### Input data
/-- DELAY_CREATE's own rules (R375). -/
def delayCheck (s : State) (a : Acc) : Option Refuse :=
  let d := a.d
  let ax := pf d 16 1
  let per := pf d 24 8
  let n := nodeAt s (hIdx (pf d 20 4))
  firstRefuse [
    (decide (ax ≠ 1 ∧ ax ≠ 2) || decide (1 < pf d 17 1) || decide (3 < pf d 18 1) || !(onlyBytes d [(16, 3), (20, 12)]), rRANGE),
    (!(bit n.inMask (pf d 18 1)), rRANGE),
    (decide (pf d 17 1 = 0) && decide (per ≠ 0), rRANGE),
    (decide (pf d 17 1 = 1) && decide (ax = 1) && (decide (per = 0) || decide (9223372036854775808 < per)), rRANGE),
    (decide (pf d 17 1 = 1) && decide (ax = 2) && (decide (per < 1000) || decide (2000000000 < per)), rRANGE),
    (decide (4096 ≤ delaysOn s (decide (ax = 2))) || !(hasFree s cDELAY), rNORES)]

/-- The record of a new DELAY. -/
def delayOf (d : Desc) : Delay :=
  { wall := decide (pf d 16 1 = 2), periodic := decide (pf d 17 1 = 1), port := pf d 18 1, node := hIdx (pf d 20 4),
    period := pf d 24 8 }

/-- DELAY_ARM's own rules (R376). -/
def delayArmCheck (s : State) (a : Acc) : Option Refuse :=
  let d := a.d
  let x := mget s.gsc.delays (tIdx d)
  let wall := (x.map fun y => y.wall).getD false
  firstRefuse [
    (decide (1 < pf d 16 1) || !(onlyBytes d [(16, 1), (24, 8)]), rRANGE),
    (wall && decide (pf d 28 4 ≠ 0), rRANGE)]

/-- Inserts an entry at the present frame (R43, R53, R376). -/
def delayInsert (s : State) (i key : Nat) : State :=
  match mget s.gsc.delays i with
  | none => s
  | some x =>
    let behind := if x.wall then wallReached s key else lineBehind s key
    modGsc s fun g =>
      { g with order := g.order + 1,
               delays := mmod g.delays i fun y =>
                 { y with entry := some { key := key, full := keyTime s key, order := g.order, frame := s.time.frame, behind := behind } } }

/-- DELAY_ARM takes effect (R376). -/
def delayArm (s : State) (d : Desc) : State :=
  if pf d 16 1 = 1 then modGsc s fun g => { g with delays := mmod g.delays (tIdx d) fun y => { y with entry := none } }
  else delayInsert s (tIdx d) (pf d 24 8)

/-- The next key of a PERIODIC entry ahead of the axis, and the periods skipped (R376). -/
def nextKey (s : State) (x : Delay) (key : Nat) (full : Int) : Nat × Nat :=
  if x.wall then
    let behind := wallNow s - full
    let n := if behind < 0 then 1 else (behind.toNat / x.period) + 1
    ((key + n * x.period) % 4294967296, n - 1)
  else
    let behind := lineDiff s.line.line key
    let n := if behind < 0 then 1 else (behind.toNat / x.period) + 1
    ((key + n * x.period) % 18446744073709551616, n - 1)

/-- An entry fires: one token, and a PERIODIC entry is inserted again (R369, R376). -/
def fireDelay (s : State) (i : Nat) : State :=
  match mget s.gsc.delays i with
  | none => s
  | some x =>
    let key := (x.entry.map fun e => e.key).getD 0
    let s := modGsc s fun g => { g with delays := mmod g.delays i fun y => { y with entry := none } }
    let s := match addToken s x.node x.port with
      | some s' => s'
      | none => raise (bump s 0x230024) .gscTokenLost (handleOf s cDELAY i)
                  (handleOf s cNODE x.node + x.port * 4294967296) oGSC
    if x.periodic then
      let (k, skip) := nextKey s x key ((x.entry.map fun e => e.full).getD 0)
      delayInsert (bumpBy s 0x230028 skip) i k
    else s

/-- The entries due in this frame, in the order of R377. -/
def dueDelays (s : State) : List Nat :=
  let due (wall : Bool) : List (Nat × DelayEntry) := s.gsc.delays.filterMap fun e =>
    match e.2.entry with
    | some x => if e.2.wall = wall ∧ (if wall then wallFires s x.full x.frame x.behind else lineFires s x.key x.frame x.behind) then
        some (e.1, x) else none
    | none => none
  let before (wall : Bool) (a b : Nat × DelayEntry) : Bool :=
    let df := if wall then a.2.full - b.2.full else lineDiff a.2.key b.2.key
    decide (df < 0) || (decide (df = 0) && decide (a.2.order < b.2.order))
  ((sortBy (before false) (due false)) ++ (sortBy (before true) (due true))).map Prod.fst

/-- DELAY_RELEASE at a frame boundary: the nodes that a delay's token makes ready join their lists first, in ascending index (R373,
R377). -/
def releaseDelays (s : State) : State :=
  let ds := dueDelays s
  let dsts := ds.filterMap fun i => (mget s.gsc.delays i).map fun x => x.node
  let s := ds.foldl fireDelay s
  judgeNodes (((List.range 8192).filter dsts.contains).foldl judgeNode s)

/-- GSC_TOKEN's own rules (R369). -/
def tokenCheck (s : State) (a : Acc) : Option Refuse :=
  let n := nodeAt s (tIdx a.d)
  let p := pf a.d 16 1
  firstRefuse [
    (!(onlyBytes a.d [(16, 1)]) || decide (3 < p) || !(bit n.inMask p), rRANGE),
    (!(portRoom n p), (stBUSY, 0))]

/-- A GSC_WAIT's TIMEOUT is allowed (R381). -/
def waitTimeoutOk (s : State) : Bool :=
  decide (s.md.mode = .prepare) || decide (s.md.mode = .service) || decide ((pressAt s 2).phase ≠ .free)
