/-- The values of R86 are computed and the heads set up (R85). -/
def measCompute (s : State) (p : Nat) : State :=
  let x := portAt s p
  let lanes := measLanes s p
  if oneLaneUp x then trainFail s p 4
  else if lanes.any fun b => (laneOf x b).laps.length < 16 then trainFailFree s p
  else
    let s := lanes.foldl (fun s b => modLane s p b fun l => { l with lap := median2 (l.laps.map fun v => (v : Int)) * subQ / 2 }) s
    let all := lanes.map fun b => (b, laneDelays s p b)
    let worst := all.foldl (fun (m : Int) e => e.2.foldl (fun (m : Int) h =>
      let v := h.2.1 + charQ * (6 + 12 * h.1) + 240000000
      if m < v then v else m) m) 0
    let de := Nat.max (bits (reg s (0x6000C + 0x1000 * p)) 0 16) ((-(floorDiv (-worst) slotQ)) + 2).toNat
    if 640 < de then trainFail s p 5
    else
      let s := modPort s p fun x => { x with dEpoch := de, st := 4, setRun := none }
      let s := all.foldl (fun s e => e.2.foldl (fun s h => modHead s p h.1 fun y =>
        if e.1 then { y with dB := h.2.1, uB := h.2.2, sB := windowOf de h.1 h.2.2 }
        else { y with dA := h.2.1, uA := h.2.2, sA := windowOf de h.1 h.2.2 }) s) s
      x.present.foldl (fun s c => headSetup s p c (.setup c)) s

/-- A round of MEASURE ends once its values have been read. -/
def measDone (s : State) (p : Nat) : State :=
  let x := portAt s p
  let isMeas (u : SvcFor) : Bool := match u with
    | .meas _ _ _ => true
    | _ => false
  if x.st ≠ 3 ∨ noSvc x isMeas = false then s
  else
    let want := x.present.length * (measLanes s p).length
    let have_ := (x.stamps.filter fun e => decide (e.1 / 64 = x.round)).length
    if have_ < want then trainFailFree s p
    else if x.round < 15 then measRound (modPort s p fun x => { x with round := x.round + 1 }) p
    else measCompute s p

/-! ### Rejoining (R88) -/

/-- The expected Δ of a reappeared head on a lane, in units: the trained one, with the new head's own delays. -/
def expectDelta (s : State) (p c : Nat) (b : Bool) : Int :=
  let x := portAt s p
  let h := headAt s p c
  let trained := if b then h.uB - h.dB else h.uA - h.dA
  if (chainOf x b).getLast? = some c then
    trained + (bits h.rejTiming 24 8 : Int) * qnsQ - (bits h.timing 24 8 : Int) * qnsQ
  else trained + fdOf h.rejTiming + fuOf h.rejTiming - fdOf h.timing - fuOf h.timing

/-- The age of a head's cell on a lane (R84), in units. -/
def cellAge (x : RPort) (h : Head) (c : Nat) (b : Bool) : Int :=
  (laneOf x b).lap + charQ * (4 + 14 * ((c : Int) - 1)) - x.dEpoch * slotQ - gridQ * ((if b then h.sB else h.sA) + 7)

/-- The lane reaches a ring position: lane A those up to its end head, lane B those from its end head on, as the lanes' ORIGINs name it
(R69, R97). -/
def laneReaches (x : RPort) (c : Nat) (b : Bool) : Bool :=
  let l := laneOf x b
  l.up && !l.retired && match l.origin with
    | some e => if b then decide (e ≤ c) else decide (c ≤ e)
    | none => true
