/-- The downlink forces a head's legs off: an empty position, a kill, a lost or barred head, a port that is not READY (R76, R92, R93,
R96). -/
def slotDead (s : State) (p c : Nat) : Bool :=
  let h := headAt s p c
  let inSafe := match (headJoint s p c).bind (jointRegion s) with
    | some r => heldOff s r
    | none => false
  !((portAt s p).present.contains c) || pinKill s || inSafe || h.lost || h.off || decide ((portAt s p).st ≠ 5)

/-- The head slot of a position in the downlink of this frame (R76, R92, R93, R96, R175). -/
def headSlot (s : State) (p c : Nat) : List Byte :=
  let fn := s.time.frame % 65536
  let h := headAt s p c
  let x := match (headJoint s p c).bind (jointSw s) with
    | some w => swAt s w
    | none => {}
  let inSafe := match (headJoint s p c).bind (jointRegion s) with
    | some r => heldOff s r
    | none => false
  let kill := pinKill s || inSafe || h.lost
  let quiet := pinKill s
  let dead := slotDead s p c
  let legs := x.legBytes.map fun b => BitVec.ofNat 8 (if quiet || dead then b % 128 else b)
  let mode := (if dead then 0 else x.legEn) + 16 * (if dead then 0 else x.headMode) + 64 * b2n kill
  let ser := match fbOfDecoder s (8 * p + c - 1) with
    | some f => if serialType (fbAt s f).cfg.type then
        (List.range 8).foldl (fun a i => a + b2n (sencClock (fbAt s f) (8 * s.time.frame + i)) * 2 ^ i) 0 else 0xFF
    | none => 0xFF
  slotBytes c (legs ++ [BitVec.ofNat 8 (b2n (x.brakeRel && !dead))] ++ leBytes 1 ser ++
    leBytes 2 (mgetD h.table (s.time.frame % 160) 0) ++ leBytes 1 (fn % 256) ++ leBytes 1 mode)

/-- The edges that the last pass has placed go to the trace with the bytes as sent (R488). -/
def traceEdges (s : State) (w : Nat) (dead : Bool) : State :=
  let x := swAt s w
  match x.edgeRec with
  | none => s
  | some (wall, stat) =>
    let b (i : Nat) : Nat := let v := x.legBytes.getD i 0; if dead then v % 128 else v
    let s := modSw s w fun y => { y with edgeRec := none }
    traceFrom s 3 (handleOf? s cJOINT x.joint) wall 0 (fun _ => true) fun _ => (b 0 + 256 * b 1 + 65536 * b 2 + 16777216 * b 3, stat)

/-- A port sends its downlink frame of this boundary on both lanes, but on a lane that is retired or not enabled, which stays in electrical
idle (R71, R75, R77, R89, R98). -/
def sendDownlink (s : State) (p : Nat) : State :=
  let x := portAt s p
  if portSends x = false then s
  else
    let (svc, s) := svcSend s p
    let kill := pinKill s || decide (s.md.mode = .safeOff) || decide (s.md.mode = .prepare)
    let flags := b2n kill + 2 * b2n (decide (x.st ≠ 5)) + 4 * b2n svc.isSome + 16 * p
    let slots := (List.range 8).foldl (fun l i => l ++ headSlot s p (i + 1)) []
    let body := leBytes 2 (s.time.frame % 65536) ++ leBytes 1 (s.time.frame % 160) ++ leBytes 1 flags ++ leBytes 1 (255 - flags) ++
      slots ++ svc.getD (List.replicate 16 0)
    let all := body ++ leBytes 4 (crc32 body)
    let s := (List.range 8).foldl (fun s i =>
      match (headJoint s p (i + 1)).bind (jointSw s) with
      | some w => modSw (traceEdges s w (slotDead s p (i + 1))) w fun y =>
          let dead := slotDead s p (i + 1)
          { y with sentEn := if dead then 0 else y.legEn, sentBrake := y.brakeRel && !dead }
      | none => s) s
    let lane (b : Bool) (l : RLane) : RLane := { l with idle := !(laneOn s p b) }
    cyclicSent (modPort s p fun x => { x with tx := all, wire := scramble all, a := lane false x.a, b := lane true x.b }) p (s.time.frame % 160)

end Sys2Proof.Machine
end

### Task item
Looking at the entries above, can you reproduce exactly the lines from the one that holds "def traceEdges (s" through the one that holds "let lane (b", and only those?

### Task answer
def traceEdges (s : State) (w : Nat) (dead : Bool) : State :=
  let x := swAt s w
  match x.edgeRec with
  | none => s
  | some (wall, stat) =>
    let b (i : Nat) : Nat := let v := x.legBytes.getD i 0; if dead then v % 128 else v
    let s := modSw s w fun y => { y with edgeRec := none }
    traceFrom s 3 (handleOf? s cJOINT x.joint) wall 0 (fun _ => true) fun _ => (b 0 + 256 * b 1 + 65536 * b 2 + 16777216 * b 3, stat)

/-- A port sends its downlink frame of this boundary on both lanes, but on a lane that is retired or not enabled, which stays in electrical
idle (R71, R75, R77, R89, R98). -/
def sendDownlink (s : State) (p : Nat) : State :=
  let x := portAt s p
  if portSends x = false then s
  else
    let (svc, s) := svcSend s p
    let kill := pinKill s || decide (s.md.mode = .safeOff) || decide (s.md.mode = .prepare)
    let flags := b2n kill + 2 * b2n (decide (x.st ≠ 5)) + 4 * b2n svc.isSome + 16 * p
    let slots := (List.range 8).foldl (fun l i => l ++ headSlot s p (i + 1)) []
    let body := leBytes 2 (s.time.frame % 65536) ++ leBytes 1 (s.time.frame % 160) ++ leBytes 1 flags ++ leBytes 1 (255 - flags) ++
      slots ++ svc.getD (List.replicate 16 0)
    let all := body ++ leBytes 4 (crc32 body)
    let s := (List.range 8).foldl (fun s i =>
      match (headJoint s p (i + 1)).bind (jointSw s) with
      | some w => modSw (traceEdges s w (slotDead s p (i + 1))) w fun y =>
          let dead := slotDead s p (i + 1)
          { y with sentEn := if dead then 0 else y.legEn, sentBrake := y.brakeRel && !dead }
      | none => s) s
    let lane (b : Bool) (l : RLane) : RLane := { l with idle := !(laneOn s p b) }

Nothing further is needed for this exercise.